-- ==== Sys2Proof/Machine/Port.lean ====
section
/-!
DEFINITION. RESET_N and the SPI transactions of the Management Port (R137 to R146).
-/

namespace Sys2Proof.Machine

/-! ### RESET_N (R105, R106, R122, R146) -/

/-- RESET_ASSERT: every block is held at its power-on values and whatever was in progress is
abandoned (R146). The pin SPI_CS_N and the command queue are outside the part and stay. -/
def execResetAssert (s : State) : Host.Outcome State Fault Refusal :=
  .next { State.reset with
    pending := s.pending, csLow := s.csLow, resetLow := true, walker := Walker.held }

/-- RESET_RELEASE: the timebase and the step timer start (R105, R106). -/
def execResetRelease (s : State) : Host.Outcome State Fault Refusal :=
  .next (if s.resetLow then
    { s with resetLow := false, walker := s.walker.start s.timebase s.settings.stepInterval }
  else s)

/-! ### The transaction byte (R138, R139, R144, R145) -/

/-- The port goes to a state at the completion of the transaction byte; the byte shifted out meanwhile
is the fill byte (R137). -/
def State.enter (s : State) (p : PortState) : State :=
  { s with port := p, spiOut := s.spiOut ++ [Config.fillByte] }

/-- PUT: a free slot is reserved, or the PUT is refused (R139). -/
def State.beginPut (s : State) : State :=
  s.enter (if s.requests.length < Config.queueSlots then .putFrame else .putRefused)

/-- TAKE: the oldest response, or the empty frame, is fixed (R144). -/
def State.beginTake (s : State) : State := s.enter (.takeSending s.responses.head?)

/-- PEEK: the summary is captured (R145). -/
def State.beginPeek (s : State) : State := s.enter (.peekSending s.summary)

/-- Any other transaction byte: FRAME_ERROR (R138). -/
def State.beginIgnoring (s : State) : State := (s.enter .ignoring).raise .frameError

/-- The completion of a transaction byte, whatever its value (R138). -/
def State.transactionByte (s : State) (b : Byte) : State :=
  if b = Config.putByte then s.beginPut
  else if b = Config.takeByte then s.beginTake
  else if b = Config.peekByte then s.beginPeek
  else s.beginIgnoring

/-- A transaction byte comes to the part in OPENING only; elsewhere this command changes nothing (log
2). -/
def State.inOpening (s : State) (work : State → State) : State :=
  if s.resetLow then s else if s.port = .opening then work s else s

/-- CHIP_SELECT_FALL: in IDLE the port becomes OPENING (R137); while RESET_N is low, the pin falls and
no transaction opens (R146). -/
def execChipSelectFall (s : State) : Host.Outcome State Fault Refusal :=
  .next (if s.csLow then s
    else if s.resetLow then { s with csLow := true }
    else if s.port = .idle then { s with csLow := true, port := .opening, spiOut := [] }
    else { s with csLow := true })

/-- PUT (R139). -/
def execPut (s : State) : Host.Outcome State Fault Refusal := .next (s.inOpening State.beginPut)

/-- TAKE (R144). -/
def execTake (s : State) : Host.Outcome State Fault Refusal := .next (s.inOpening State.beginTake)

/-- PEEK (R145). -/
def execPeek (s : State) : Host.Outcome State Fault Refusal := .next (s.inOpening State.beginPeek)

/-- IGNORING (R138). A byte that names a transaction is no such byte. -/
def execIgnoring (byte : Byte) (s : State) : Host.Outcome State Fault Refusal :=
  .next (if byte = Config.putByte ∨ byte = Config.takeByte ∨ byte = Config.peekByte then s
    else s.inOpening State.beginIgnoring)

/-! ### The output pin (R137, R146) -/

/-- SPI_DOUT is at high impedance: SPI_CS_N is high, or RESET_N is low (R137, R146). -/
def State.doutHighImpedance (s : State) : Bool := s.resetLow || !s.csLow

/-! ### The rise of chip select (R137, R140, R144) -/

/-- The bytes the part has of its own to send after the transaction byte (R139, R144, R145). -/
def PortState.own : PortState → List Byte
  | .idle => []
  | .opening => []
  | .putFrame => [Config.acceptByte]
  | .putRefused => [Config.fullByte]
  | .takeSending fixed => fixedFrame fixed
  | .peekSending summary => summary
  | .ignoring => []

/-- The part's bytes over `n` byte times: its own, then fill bytes (R137). -/
def shiftedOut (own : List Byte) (n : Nat) : List Byte :=
  own.take n ++ List.replicate (n - own.length) Config.fillByte

/-- A request that found the response queue full starts in the event that frees a slot (R142). -/
def State.startWaiting (s : State) (wasFull : Bool) : State :=
  if wasFull then s.startHead else s

/-- The oldest response leaves its queue, and a request waiting for room starts (R142, R144). -/
def State.removeResponse (s : State) : State :=
  { s with responses := s.responses.tail }.startWaiting
    (decide (Config.queueSlots ≤ s.responses.length))

/-- The ending work of a transaction, from the bytes shifted in since the transaction byte (R137, R140,
R144). -/
def State.endingWork (s : State) (bytes : List Byte) : State :=
  match s.port with
  | .putFrame =>
    match requestOfFrame bytes with
    | some q => { s with port := .idle, requests := s.requests ++ [q] }
    | none => { s with port := .idle }.raise .frameError
  | .takeSending (some r) =>
    if r.bytes.length ≤ bytes.length then { s with port := .idle }.removeResponse
    else { s with port := .idle }
  | .takeSending none => { s with port := .idle }
  | .idle => s
  | .opening => { s with port := .idle }
  | .putRefused => { s with port := .idle }
  | .peekSending _ => { s with port := .idle }
  | .ignoring => { s with port := .idle }

/-- The end of a transaction: the part's bytes have been shifted out, and the state's ending work is
done (R137). -/
def State.endTransaction (s : State) (bytes : List Byte) : State :=
  { s with csLow := false, spiOut := s.spiOut ++ shiftedOut s.port.own bytes.length }.endingWork bytes

/-- CHIP_SELECT_RISE (R137). A first whole byte in OPENING is the transaction byte (R138); the bits of
an incomplete byte are discarded. While RESET_N is low only the pin rises (R146). -/
def execChipSelectRise (bytes : List Byte) (_strayBits : Nat) (s : State) :
    Host.Outcome State Fault Refusal :=
  .next (if s.csLow = false then s
    else if s.resetLow then { s with csLow := false }
    else if s.port = .opening then
      match bytes with
      | [] => s.endTransaction []
      | b :: rest => (s.transactionByte b).endTransaction rest
    else s.endTransaction bytes)

end Sys2Proof.Machine
end

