-- ==== Sys2Proof/Machine/Step.lean ====
section
/-!
DEFINITION. One step: the command at the front of the queue, or, on an empty queue, a microsecond of
the timebase (log 1, log 21).
-/

namespace Sys2Proof.Machine

/-- Take the command at the front of the queue and run it on the state with the queue's rest. -/
def step (s : State) : Host.Outcome State Fault Refusal :=
  match s.pending with
  | [] => .next s.idleStep
  | c :: rest => exec c { s with pending := rest }

/-- The state with the command that a word spells put at the front of its queue. -/
def State.withFetchWord (s : State) (nbits w : Nat) : State :=
  match decodeTableWord nbits w with
  | none => s
  | some c => { s with pending := c :: s.pending }

end Sys2Proof.Machine
end

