/-- The first pop visit takes the first station in line: its class joins its in-flight set; the
lowest-numbered FREE entry is claimed with its generation advanced and the station its one held member;
and either a further member is sought, its allowance recorded, or member selection ends: the award is issued
with D and its deadline, or its issuing step is still to come (R51, R52, R69, R84, R87 to R89, R91). The
others keep their order in line. The head of the ring goes past the holes ahead and the slot of the station,
the occupancy falls by 1 for each, and each fall promotes the head of the overflow list to the tail, which
rises by 1 (R66, R74); the other classes stay. That the issue is part of the visit's event
unless the command defers it is the model's reading (log 10). -/
def Obligations.PopVisitTakesFirstInLine : Prop :=
  ∀ (s : State) (pop : PopOperands) (a : AskFields) (id : AwardId) (h : Handle), s.resetLow = false →
    s.engine = .askFirst a → s.grants .award pop.asks = true → s.RingsLawful →
    s.firstInLine a.cls = some h → (s.entry id).award = none →
    (∀ lower : AwardId, lower < id → (s.entry lower).award ≠ none) →
    let r := s.station h
    let most := max 1 (min a.maximum 8)
    let allowed : Int := r.credit + r.profile.borrow
    let d := (min (min (max 32 (min a.txop 16383) : Nat) (16383 : Nat) : Int) allowed).toNat
    let generation := (s.entry id).generation + 1
    let deadline := s.timebase + BitVec.ofNat 32 s.settings.awardTimeout
    let claimed := fun (issue : Option Issue) => s.awards.set id.val
      { generation := generation
        award := some { askTag := a.tag, cls := a.cls, issue := issue, members := [⟨h, true⟩] } }
    let popped := { s.granted .award pop.asks with
      stations := s.stations.set h.val { r with inFlight := r.inFlight.set a.cls true } }
    ∃ t, exec (.popVisit pop) s = .next t ∧ (t.station h).ringSlot.get a.cls = none ∧
      (∀ line, s.InLine a.cls line → ∃ rest, line = h :: rest ∧ t.InLine a.cls rest) ∧
      s.HeadAdvances t a.cls ((s.ring a.cls).holesAhead + 1) ∧
      (∀ c, c ≠ a.cls → t.ring c = s.ring c ∧ t.overflowList c = s.overflowList c ∧
        ∀ k, (t.station k).ringSlot.get c = (s.station k).ringSlot.get c ∧
          (t.station k).overflow.get c = (s.station k).overflow.get c) ∧
      t.waiting = s.waiting ∧ t.flags = s.flags ∧
      (1 < most ∧ a.multiUser = true ∧ r.descriptor.multiUser = true →
        t.beyondRings = State.beyondRings
          { popped with awards := claimed none, engine := .askMore a id [allowed] }) ∧
      (¬ (1 < most ∧ a.multiUser = true ∧ r.descriptor.multiUser = true) →
        (pop.defers = false → t.beyondRings = State.beyondRings
          { popped with
            awards := claimed (some ⟨d, deadline⟩)
            engine := .answer (.award a.tag id generation a.cls d [h]) }) ∧
        (pop.defers = true → t.beyondRings = State.beyondRings
          { popped with awards := claimed none, engine := .issuing a id [allowed] }))

/-- A conditional pop visit takes the first station in line when it is multi-user capable and appends it
as a held member; at the maximum, with no station in line, or before a station that is not capable,
which keeps its place, member selection ends: the award is issued, or its issuing step is still to come (R70,
R88, R89, R91). The stations that stay keep their order in line. The head of the ring goes past the holes
ahead, and past the slot of a station it pops, with the promotions of any pop (R66, R69, R74). The award's
duration is the smallest of the txop taken into 32..16383, the recorded allowances and 16383 (R52). That the
issue is part of the visit's event unless the command defers it is the model's reading (log 10). -/
def Obligations.ConditionalPopVisitSeeksMember : Prop :=
  (∀ (s : State) (pop : PopOperands) (a : AskFields) (id : AwardId) (allowances : List Int)
    (w : OpenAward), s.resetLow = false → s.engine = .askMore a id allowances →
    s.grants .award pop.asks = true → s.RingsLawful → (s.entry id).award = some w →
    let most := max 1 (min a.maximum 8)
    let deadline := s.timebase + BitVec.ofNat 32 s.settings.awardTimeout
    let ended := fun (w : OpenAward) (allowances : List Int) =>
      if pop.defers then (w, EngineItem.issuing a id allowances)
      else
        ({ w with issue := some ⟨awardDuration a.txop allowances, deadline⟩ },
          .answer (.award w.askTag id (s.entry id).generation w.cls
            (awardDuration a.txop allowances) (w.members.map (·.handle))))
    let stopped := { s.granted .award pop.asks with
      awards := s.awards.set id.val { s.entry id with award := some (ended w allowances).1 }
      engine := (ended w allowances).2 }
    ∃ t, exec (.conditionalPopVisit pop) s = .next t ∧
      (∀ c, c ≠ a.cls → t.ring c = s.ring c ∧ t.overflowList c = s.overflowList c ∧
        ∀ k, (t.station k).ringSlot.get c = (s.station k).ringSlot.get c ∧
          (t.station k).overflow.get c = (s.station k).overflow.get c) ∧
      t.waiting = s.waiting ∧ t.flags = s.flags ∧
      (s.firstInLine a.cls = none → t.beyondRings = stopped.beyondRings ∧
        s.HeadAdvances t a.cls (s.ring a.cls).holesAhead ∧ (t.ring a.cls).occupancy = 0) ∧
      ∀ h, s.firstInLine a.cls = some h →
        ((s.station h).descriptor.multiUser = false → t.beyondRings = stopped.beyondRings ∧
          s.HeadAdvances t a.cls (s.ring a.cls).holesAhead ∧
          (t.station h).ringSlot.get a.cls = some (t.ring a.cls).head ∧
          ∀ line, s.InLine a.cls line → t.InLine a.cls line) ∧
        ((s.station h).descriptor.multiUser = true →
          let r := s.station h
          let joined : OpenAward := { w with members := w.members ++ [⟨h, true⟩] }
          let more := allowances ++ [r.credit + (r.profile.borrow : Int)]
          let popped := { s.granted .award pop.asks with
            stations := s.stations.set h.val { r with inFlight := r.inFlight.set a.cls true } }
          (t.station h).ringSlot.get a.cls = none ∧
          s.HeadAdvances t a.cls ((s.ring a.cls).holesAhead + 1) ∧
          (∀ line, s.InLine a.cls line → ∃ rest, line = h :: rest ∧ t.InLine a.cls rest) ∧
          (allowances.length + 1 < most → t.beyondRings = State.beyondRings
            { popped with
              awards := s.awards.set id.val { s.entry id with award := some joined }
              engine := .askMore a id more }) ∧
          (most ≤ allowances.length + 1 → t.beyondRings = State.beyondRings
            { popped with
              awards := s.awards.set id.val { s.entry id with award := some (ended joined more).1 }
              engine := (ended joined more).2 }))) ∧
  ∀ (txop : Nat) (allowances : List Int), (∀ x ∈ allowances, 1 ≤ x) →
    let d : Int := awardDuration txop allowances
    1 ≤ d ∧ d ≤ 16383 ∧ d ≤ max 32 (txop : Int) ∧ (∀ x ∈ allowances, d ≤ x) ∧
      (d = 16383 ∨ d = max 32 (txop : Int) ∨ d ∈ allowances)

/-- A DONE is late when its entry is FREE or holds another generation, malformed when its member count
differs from the award's or an outcome code is not assigned, and else accepted with its members matched by
position; a late or malformed one is dropped with its counter and flag raised and nothing else changed (R92,
R93, R94). That this holds too of a DONE taken after a TABLE_CLEAR has begun and before its release, whose
entry is still OPEN, is the model's reading (log 26). -/
def Obligations.DoneIsJudged : Prop :=
  ∀ (s : State) (id : AwardId) (generation : BitVec 4) (airtime : Nat) (entries : List DoneEntry)
    (rest : List InMessage), s.resetLow = false → s.linkUp = true → s.engine = .idle →
    s.inbound = .done id generation airtime entries :: rest →
    ((s.entry id).award = none ∨ (s.entry id).generation ≠ generation →
      exec .done s = .next
        { s with
          inbound := rest, flags := { s.flags with late := true }
          counters := { s.counters with late := min (s.counters.late + 1) 65535 } }) ∧
    ∀ w, (s.entry id).award = some w → (s.entry id).generation = generation →
      (entries.length ≠ w.members.length ∨ (∃ e ∈ entries, e.outcome = .unassigned) →
        exec .done s = .next
          { s with
            inbound := rest, flags := { s.flags with malformed := true }
            counters := { s.counters with malformed := min (s.counters.malformed + 1) 65535 } }) ∧
      (entries.length = w.members.length → (∀ e ∈ entries, e.outcome ≠ .unassigned) →
        exec .done s = .next
          { s with
            inbound := rest
            engine := .done id airtime (List.zipWith (fun m e => ⟨m.handle, e⟩) w.members entries) })

/-- The member visit of a DONE: the debit of portion, overhead and cost shift, saturated at 65535, is
subtracted from credit and floored; usage rises by the portion; the class leaves flight; an ACTIVE member
takes its still-backlogged bit and its idle countdown is loaded; the fail streak is updated, and an ACTIVE
member that reaches FAIL_LIMIT becomes DORMANT with no backlog; a DRAINING member with nothing left in
flight becomes COOLING; and the member is released (R53 to R56, R95, R96, R97, R179). -/
def Obligations.DoneMemberVisitCharges : Prop :=
  ∀ (s : State) (asks : PortAsks) (id : AwardId) (airtime : Nat) (m : DoneWork) (rest : List DoneWork)
    (w : OpenAward), s.resetLow = false → s.engine = .done id airtime (m :: rest) →
    s.grants .award asks = true → (s.entry id).award = some w →
    let r := s.station m.handle
    let k := r.profile.costShift
    let share := if w.members.length = 1 then 16 else max 1 (min m.entry.share 16)
    let portion := (airtime * share + 15) / 16
    let base := portion + s.settings.overhead.get w.cls
    let raw := if 0 ≤ k then base * 2 ^ k.toNat else base / 2 ^ (-k).toNat
    let debit := min raw 65535
    let inFlight := r.inFlight.set w.cls false
    let streak := if m.entry.outcome = TxOutcome.failed then min (r.failStreak + 1) 15 else 0
    let dormant := decide (r.state = StationState.active ∧ m.entry.outcome = TxOutcome.failed ∧
      s.settings.failLimit ≤ streak)
    let cooling := decide (r.state = StationState.draining ∧ inFlight = ClassSet.none)
    ∃ t, exec (.doneMemberVisit asks) s = .next t ∧
      t.beyondRings = State.beyondRings
        { (s.granted .award asks).releaseMember id m.handle with
          engine := if rest = [] then .idle else .done id airtime rest
          flags := { s.flags with
            debitSat := s.flags.debitSat || decide (65535 < raw)
            floor := s.flags.floor || decide (r.credit - debit < -524288)
            unreachable := s.flags.unreachable || dormant }
          stations := s.stations.set m.handle.val
            { r with
              credit := max (r.credit - debit) (-524288), usage := min (r.usage + portion) 65535
              inFlight := inFlight, failStreak := streak
              backlog :=
                if dormant then ClassSet.none
                else if r.state = StationState.active then r.backlog.set w.cls m.entry.backlogged else r.backlog
              idleCountdown := if r.state = StationState.active then s.settings.idleLimit else r.idleCountdown
              state := if dormant then .dormant else if cooling then .cooling else r.state
              coolCountdown := if cooling then s.settings.coolEpochs else r.coolCountdown } }
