-- ==== Sys2Proof/Laws/State.lean ====
section
/-!
SUPPORT. Each field after each update: one lemma per field and update, true by unfolding, so that no
later proof unfolds a record update. The updates of parts of a record are brought to `setStation`.
-/

namespace Sys2Proof.Machine

/-! ### Values of a class -/

@[simp] theorem PerClass.get_const {α : Type} (x : α) (c : ServiceClass) :
    (PerClass.const x).get c = x := by cases c <;> rfl

@[simp] theorem PerClass.get_set_same {α : Type} (p : PerClass α) (c : ServiceClass) (x : α) :
    (p.set c x).get c = x := by cases c <;> rfl

theorem PerClass.get_set_ne {α : Type} (p : PerClass α) {c d : ServiceClass} (ne : d ≠ c) (x : α) :
    (p.set c x).get d = p.get d := by cases c <;> cases d <;> first | rfl | exact absurd rfl ne

theorem PerClass.get_set {α : Type} (p : PerClass α) (c d : ServiceClass) (x : α) :
    (p.set c x).get d = if d = c then x else p.get d := by
  by_cases e : d = c
  · rw [if_pos e, e, PerClass.get_set_same]
  · rw [if_neg e, PerClass.get_set_ne p e]

theorem PerClass.ext_get {α : Type} {p q : PerClass α} (same : ∀ c, p.get c = q.get c) : p = q := by
  obtain ⟨a, b, c, d⟩ := p
  obtain ⟨a', b', c', d'⟩ := q
  have h0 := same .sc0
  have h1 := same .sc1
  have h2 := same .sc2
  have h3 := same .sc3
  simp only [PerClass.get] at h0 h1 h2 h3
  rw [h0, h1, h2, h3]

@[simp] theorem PerClass.set_get {α : Type} (p : PerClass α) (c : ServiceClass) :
    p.set c (p.get c) = p := by cases c <;> rfl

/-! ### The value written is the value read -/

@[simp] theorem State.station_setStation_same (s : State) (h : Handle) (r : StationRecord) :
    (s.setStation h r).station h = r := by
  simp [State.station, State.setStation]

theorem State.station_setStation_ne (s : State) {h k : Handle} (ne : k ≠ h) (r : StationRecord) :
    (s.setStation h r).station k = s.station k := by
  have : h.val ≠ k.val := fun e => ne (Fin.ext e.symm)
  simp [State.station, State.setStation, Vector.getElem_set_ne _ _ this]

theorem State.station_setStation (s : State) (h k : Handle) (r : StationRecord) :
    (s.setStation h r).station k = if k = h then r else s.station k := by
  by_cases e : k = h
  · rw [if_pos e, e, State.station_setStation_same]
  · rw [if_neg e, State.station_setStation_ne s e]

@[simp] theorem State.setStation_station (s : State) (h : Handle) :
    s.setStation h (s.station h) = s := by
  simp [State.station, State.setStation]

@[simp] theorem State.entry_setEntry_same (s : State) (id : AwardId) (e : AwardEntry) :
    (s.setEntry id e).entry id = e := by
  simp [State.entry, State.setEntry]

theorem State.entry_setEntry_ne (s : State) {id k : AwardId} (ne : k ≠ id) (e : AwardEntry) :
    (s.setEntry id e).entry k = s.entry k := by
  have : id.val ≠ k.val := fun e => ne (Fin.ext e.symm)
  simp [State.entry, State.setEntry, Vector.getElem_set_ne _ _ this]

theorem State.entry_setEntry (s : State) (id k : AwardId) (e : AwardEntry) :
    (s.setEntry id e).entry k = if k = id then e else s.entry k := by
  by_cases q : k = id
  · rw [if_pos q, q, State.entry_setEntry_same]
  · rw [if_neg q, State.entry_setEntry_ne s q]

@[simp] theorem State.ring_setRing_same (s : State) (c : ServiceClass) (r : Ring) :
    (s.setRing c r).ring c = r := by simp [State.ring, State.setRing]

theorem State.ring_setRing (s : State) (c d : ServiceClass) (r : Ring) :
    (s.setRing c r).ring d = if d = c then r else s.ring d := by
  simp [State.ring, State.setRing, PerClass.get_set]

@[simp] theorem State.overflowList_setOverflowList_same (s : State) (c : ServiceClass)
    (l : OverflowList) : (s.setOverflowList c l).overflowList c = l := by
  simp [State.overflowList, State.setOverflowList]

theorem State.overflowList_setOverflowList (s : State) (c d : ServiceClass) (l : OverflowList) :
    (s.setOverflowList c l).overflowList d = if d = c then l else s.overflowList d := by
  simp [State.overflowList, State.setOverflowList, PerClass.get_set]

theorem State.bucketHead_setBucketHead (s : State) (b d : BitVec 8) (h : Option Handle) :
    (s.setBucketHead b h).bucketHead d = if d = b then h else s.bucketHead d := by
  by_cases e : d = b
  · subst e
    simp [State.bucketHead, State.setBucketHead]
  · have ne : b.toFin.val ≠ d.toFin.val := fun q => e (BitVec.eq_of_toNat_eq q.symm)
    rw [if_neg e]
    simp only [State.bucketHead, State.setBucketHead]
    exact Vector.getElem_set_ne _ _ ne

theorem Ring.at_write (r : Ring) (i j : BitVec 8) (x : Option Handle) :
    (r.write i x).at j = if j = i then x else r.at j := by
  by_cases e : j = i
  · subst e
    simp [Ring.at, Ring.write]
  · have ne : i.toFin.val ≠ j.toFin.val := fun q => e (BitVec.eq_of_toNat_eq q.symm)
    rw [if_neg e]
    simp only [Ring.at, Ring.write]
    exact Vector.getElem_set_ne _ _ ne

/-! ### Reads that do not see an update -/

@[simp] theorem State.station_setEntry (s : State) (id : AwardId) (e : AwardEntry) (h : Handle) :
    (s.setEntry id e).station h = s.station h := rfl
@[simp] theorem State.station_setRing (s : State) (c : ServiceClass) (r : Ring) (h : Handle) :
    (s.setRing c r).station h = s.station h := rfl
@[simp] theorem State.station_setOverflowList (s : State) (c : ServiceClass) (l : OverflowList)
    (h : Handle) : (s.setOverflowList c l).station h = s.station h := rfl
@[simp] theorem State.station_setBucketHead (s : State) (b : BitVec 8) (x : Option Handle)
    (h : Handle) : (s.setBucketHead b x).station h = s.station h := rfl
@[simp] theorem State.station_raise (s : State) (f : Flag) (h : Handle) :
    (s.raise f).station h = s.station h := rfl
@[simp] theorem State.station_adjustWaiting (s : State) (c : ServiceClass) (a b : Bool)
    (h : Handle) : (s.adjustWaiting c a b).station h = s.station h := rfl
@[simp] theorem State.ring_setStation (s : State) (k : Handle) (r : StationRecord)
    (c : ServiceClass) : (s.setStation k r).ring c = s.ring c := rfl
@[simp] theorem State.ring_setOverflowList (s : State) (d : ServiceClass) (l : OverflowList)
    (c : ServiceClass) : (s.setOverflowList d l).ring c = s.ring c := rfl
@[simp] theorem State.ring_raise (s : State) (f : Flag) (c : ServiceClass) :
    (s.raise f).ring c = s.ring c := rfl
@[simp] theorem State.ring_adjustWaiting (s : State) (d : ServiceClass) (a b : Bool)
    (c : ServiceClass) : (s.adjustWaiting d a b).ring c = s.ring c := rfl
@[simp] theorem State.overflowList_setStation (s : State) (k : Handle) (r : StationRecord)
    (c : ServiceClass) : (s.setStation k r).overflowList c = s.overflowList c := rfl
@[simp] theorem State.overflowList_setRing (s : State) (d : ServiceClass) (r : Ring)
    (c : ServiceClass) : (s.setRing d r).overflowList c = s.overflowList c := rfl
@[simp] theorem State.overflowList_raise (s : State) (f : Flag) (c : ServiceClass) :
    (s.raise f).overflowList c = s.overflowList c := rfl
@[simp] theorem State.overflowList_adjustWaiting (s : State) (d : ServiceClass) (a b : Bool)
    (c : ServiceClass) : (s.adjustWaiting d a b).overflowList c = s.overflowList c := rfl
@[simp] theorem State.entry_setStation (s : State) (h : Handle) (r : StationRecord) (id : AwardId) :
    (s.setStation h r).entry id = s.entry id := rfl
@[simp] theorem State.bucketHead_setStation (s : State) (h : Handle) (r : StationRecord)
    (b : BitVec 8) : (s.setStation h r).bucketHead b = s.bucketHead b := rfl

################

- Task description -
With the first line being the one containing "obtain ⟨a', b', c', d'⟩ := q" and the last line the one containing "theorem State.setStation_station (s", transcribe exactly the lines above that fall in that range.

- Answer space -
  obtain ⟨a', b', c', d'⟩ := q
  have h0 := same .sc0
  have h1 := same .sc1
  have h2 := same .sc2
  have h3 := same .sc3
  simp only [PerClass.get] at h0 h1 h2 h3
  rw [h0, h1, h2, h3]

@[simp] theorem PerClass.set_get {α : Type} (p : PerClass α) (c : ServiceClass) :
    p.set c (p.get c) = p := by cases c <;> rfl

/-! ### The value written is the value read -/

@[simp] theorem State.station_setStation_same (s : State) (h : Handle) (r : StationRecord) :
    (s.setStation h r).station h = r := by
  simp [State.station, State.setStation]

theorem State.station_setStation_ne (s : State) {h k : Handle} (ne : k ≠ h) (r : StationRecord) :
    (s.setStation h r).station k = s.station k := by
  have : h.val ≠ k.val := fun e => ne (Fin.ext e.symm)
  simp [State.station, State.setStation, Vector.getElem_set_ne _ _ this]

theorem State.station_setStation (s : State) (h k : Handle) (r : StationRecord) :
    (s.setStation h r).station k = if k = h then r else s.station k := by
  by_cases e : k = h
  · rw [if_pos e, e, State.station_setStation_same]
  · rw [if_neg e, State.station_setStation_ne s e]

@[simp] theorem State.setStation_station (s : State) (h : Handle) :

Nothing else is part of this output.